EXERCISE AIM: Below are entries. Reproduce exactly the lines between the line holding "s.cfg.freqW = none →" and the line holding "(∀ x ∈ t.flList, ∃", inclusive, and only those.
↓↓↓
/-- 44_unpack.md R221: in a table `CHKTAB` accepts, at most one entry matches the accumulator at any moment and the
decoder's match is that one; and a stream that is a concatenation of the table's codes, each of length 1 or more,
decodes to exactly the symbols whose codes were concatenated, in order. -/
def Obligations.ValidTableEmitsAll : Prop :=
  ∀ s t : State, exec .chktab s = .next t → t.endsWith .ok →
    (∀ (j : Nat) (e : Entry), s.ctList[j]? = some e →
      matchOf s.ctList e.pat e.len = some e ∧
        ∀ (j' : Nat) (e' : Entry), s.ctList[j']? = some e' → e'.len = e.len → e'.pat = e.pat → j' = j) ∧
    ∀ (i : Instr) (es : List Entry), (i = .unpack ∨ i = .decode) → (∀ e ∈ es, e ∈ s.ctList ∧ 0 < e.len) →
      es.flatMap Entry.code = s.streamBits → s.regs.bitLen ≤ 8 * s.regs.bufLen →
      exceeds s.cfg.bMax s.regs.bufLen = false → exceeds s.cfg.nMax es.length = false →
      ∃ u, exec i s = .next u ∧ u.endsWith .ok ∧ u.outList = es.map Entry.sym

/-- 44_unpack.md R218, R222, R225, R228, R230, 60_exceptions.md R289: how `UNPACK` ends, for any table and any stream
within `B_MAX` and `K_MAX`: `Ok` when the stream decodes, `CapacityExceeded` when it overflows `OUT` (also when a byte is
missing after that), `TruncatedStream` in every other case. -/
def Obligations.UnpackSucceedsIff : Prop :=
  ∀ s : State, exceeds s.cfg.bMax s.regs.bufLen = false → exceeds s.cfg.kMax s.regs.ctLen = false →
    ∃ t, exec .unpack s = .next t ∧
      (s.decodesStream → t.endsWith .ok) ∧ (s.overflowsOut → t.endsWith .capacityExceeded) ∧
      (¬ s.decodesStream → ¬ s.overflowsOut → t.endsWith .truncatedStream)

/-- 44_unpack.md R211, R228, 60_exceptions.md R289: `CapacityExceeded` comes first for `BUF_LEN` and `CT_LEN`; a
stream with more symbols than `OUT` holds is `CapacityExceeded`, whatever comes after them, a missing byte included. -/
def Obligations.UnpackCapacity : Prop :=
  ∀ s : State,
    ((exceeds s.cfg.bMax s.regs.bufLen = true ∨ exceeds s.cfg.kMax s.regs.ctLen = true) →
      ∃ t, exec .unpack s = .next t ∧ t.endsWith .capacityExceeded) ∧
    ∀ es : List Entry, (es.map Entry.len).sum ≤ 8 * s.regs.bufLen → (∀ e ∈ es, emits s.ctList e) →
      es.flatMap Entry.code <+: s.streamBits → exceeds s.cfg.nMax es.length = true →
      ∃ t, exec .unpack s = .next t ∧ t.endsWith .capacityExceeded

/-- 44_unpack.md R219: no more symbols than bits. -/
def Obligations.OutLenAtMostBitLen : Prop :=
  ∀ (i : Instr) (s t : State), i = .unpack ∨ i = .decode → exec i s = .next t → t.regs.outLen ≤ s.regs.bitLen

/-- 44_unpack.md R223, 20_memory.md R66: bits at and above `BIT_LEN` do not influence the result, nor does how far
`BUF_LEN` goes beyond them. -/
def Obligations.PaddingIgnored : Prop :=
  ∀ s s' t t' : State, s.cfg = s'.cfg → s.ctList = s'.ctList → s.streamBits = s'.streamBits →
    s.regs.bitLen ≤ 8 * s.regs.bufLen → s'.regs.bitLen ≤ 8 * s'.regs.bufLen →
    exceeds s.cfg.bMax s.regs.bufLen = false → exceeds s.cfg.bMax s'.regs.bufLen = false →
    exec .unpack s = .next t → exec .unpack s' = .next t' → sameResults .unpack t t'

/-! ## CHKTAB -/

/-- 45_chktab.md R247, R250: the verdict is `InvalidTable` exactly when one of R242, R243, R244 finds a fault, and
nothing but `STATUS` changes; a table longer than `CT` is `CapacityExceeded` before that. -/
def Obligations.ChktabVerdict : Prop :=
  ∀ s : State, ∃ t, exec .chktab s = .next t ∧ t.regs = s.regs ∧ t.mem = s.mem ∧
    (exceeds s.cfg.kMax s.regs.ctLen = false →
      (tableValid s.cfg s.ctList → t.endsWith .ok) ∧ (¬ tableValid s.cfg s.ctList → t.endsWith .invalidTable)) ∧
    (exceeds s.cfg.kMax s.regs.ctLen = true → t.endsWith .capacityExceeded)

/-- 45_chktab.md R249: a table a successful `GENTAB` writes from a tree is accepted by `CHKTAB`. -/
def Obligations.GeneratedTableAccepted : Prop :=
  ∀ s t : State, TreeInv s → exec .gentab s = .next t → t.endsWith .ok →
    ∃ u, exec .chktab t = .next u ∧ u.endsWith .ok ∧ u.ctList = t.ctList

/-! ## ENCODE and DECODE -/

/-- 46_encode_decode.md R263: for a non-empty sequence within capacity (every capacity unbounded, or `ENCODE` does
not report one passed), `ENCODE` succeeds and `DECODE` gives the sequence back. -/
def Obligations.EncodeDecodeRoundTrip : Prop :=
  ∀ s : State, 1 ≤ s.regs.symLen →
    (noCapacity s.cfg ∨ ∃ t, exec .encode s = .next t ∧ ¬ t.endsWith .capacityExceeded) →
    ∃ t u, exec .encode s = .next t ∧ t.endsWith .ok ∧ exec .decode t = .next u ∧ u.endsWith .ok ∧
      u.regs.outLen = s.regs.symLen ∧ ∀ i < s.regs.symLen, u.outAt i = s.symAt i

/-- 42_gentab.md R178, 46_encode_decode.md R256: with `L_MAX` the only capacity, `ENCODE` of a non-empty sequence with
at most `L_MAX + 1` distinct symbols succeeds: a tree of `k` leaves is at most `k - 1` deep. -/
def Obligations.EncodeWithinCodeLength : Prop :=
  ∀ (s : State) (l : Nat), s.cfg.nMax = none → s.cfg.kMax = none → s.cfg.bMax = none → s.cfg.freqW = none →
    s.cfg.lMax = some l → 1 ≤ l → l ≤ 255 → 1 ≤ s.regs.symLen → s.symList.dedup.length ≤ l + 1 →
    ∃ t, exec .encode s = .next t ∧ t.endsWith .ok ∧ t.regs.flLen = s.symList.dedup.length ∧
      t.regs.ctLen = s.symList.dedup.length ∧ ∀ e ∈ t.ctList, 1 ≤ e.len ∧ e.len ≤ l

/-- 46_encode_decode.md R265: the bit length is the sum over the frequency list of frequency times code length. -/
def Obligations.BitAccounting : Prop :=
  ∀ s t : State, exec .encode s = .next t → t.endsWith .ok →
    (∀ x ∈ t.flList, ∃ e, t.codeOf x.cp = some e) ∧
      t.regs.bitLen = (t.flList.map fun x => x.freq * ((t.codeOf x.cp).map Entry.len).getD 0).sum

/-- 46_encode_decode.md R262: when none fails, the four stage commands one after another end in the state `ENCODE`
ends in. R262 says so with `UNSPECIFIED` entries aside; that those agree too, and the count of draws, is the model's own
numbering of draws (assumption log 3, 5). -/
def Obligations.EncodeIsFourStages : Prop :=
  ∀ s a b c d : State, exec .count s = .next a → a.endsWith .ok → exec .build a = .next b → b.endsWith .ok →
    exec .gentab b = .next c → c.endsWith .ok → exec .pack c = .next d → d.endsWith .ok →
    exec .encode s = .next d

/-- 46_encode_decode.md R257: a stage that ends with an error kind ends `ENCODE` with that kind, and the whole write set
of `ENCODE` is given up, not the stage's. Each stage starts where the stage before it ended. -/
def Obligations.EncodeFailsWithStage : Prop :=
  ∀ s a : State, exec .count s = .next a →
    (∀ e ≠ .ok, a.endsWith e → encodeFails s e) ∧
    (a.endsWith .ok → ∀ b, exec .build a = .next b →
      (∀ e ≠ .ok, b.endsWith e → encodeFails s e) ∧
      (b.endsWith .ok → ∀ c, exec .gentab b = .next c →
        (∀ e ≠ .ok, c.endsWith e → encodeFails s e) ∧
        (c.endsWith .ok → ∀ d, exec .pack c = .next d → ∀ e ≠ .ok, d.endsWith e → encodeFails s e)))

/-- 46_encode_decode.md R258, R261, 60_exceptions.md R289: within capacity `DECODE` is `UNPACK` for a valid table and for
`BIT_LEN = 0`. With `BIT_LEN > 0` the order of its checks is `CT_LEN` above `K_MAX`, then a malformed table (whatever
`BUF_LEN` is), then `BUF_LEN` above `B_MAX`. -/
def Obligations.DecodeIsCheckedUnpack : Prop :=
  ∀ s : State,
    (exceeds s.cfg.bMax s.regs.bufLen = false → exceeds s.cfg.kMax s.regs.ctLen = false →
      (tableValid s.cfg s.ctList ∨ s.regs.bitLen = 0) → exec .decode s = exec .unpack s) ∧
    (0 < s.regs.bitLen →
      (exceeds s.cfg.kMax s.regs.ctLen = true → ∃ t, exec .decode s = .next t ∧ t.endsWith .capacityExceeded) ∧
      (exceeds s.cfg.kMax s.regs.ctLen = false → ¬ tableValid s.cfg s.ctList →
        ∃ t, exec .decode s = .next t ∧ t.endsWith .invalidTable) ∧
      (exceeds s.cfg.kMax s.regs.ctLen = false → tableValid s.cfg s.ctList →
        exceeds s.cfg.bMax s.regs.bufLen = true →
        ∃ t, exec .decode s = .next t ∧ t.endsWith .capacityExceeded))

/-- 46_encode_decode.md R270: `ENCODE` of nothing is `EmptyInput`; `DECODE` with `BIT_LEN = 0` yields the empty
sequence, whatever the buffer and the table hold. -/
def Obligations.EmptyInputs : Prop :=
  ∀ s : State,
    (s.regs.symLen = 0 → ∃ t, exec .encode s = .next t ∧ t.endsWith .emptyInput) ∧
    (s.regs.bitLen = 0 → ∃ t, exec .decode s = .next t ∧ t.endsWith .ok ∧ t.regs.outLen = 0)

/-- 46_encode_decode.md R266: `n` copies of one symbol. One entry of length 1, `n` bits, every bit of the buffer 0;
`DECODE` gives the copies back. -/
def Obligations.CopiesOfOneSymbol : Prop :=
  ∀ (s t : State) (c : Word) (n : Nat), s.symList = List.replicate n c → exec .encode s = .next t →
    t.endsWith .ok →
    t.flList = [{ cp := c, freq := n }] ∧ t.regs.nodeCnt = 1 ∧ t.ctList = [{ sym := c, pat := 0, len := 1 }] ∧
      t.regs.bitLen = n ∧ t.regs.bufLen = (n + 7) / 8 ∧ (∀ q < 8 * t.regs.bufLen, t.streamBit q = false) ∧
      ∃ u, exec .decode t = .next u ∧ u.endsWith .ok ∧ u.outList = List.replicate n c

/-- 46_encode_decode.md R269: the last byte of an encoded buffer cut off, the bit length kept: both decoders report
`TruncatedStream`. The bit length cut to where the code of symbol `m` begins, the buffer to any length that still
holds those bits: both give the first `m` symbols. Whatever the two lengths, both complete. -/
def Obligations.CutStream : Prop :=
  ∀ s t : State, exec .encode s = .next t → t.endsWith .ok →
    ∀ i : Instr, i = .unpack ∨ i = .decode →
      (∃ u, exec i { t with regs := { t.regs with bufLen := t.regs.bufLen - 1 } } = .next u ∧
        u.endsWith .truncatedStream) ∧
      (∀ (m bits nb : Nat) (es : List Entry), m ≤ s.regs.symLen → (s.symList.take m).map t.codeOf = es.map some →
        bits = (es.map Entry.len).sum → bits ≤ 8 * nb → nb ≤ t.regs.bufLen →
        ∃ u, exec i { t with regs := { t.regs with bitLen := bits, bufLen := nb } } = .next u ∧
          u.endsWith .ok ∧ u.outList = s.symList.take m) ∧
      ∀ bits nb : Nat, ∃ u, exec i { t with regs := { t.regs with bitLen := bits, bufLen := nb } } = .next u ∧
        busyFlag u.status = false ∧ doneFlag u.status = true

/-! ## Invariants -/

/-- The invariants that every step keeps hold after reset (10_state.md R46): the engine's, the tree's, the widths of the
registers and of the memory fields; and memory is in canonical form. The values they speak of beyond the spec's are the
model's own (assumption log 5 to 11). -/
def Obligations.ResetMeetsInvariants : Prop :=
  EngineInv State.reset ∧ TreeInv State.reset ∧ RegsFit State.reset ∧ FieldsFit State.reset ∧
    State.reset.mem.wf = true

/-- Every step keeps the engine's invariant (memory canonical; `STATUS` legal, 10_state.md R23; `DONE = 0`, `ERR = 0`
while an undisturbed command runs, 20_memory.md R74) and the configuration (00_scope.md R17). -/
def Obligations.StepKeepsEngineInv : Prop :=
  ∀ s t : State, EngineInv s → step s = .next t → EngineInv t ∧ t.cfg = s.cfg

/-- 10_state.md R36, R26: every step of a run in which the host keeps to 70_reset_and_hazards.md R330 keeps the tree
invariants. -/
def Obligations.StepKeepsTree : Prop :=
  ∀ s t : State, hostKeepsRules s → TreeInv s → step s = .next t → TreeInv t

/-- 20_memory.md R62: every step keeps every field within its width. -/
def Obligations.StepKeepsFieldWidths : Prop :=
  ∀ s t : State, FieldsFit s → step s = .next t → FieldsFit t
↑↑↑
RESPONSE TO THIS EXERCISE:
  ∀ (s : State) (l : Nat), s.cfg.nMax = none → s.cfg.kMax = none → s.cfg.bMax = none → s.cfg.freqW = none →
    s.cfg.lMax = some l → 1 ≤ l → l ≤ 255 → 1 ≤ s.regs.symLen → s.symList.dedup.length ≤ l + 1 →
    ∃ t, exec .encode s = .next t ∧ t.endsWith .ok ∧ t.regs.flLen = s.symList.dedup.length ∧
      t.regs.ctLen = s.symList.dedup.length ∧ ∀ e ∈ t.ctList, 1 ≤ e.len ∧ e.len ≤ l

/-- 46_encode_decode.md R265: the bit length is the sum over the frequency list of frequency times code length. -/
def Obligations.BitAccounting : Prop :=
  ∀ s t : State, exec .encode s = .next t → t.endsWith .ok →
    (∀ x ∈ t.flList, ∃ e, t.codeOf x.cp = some e) ∧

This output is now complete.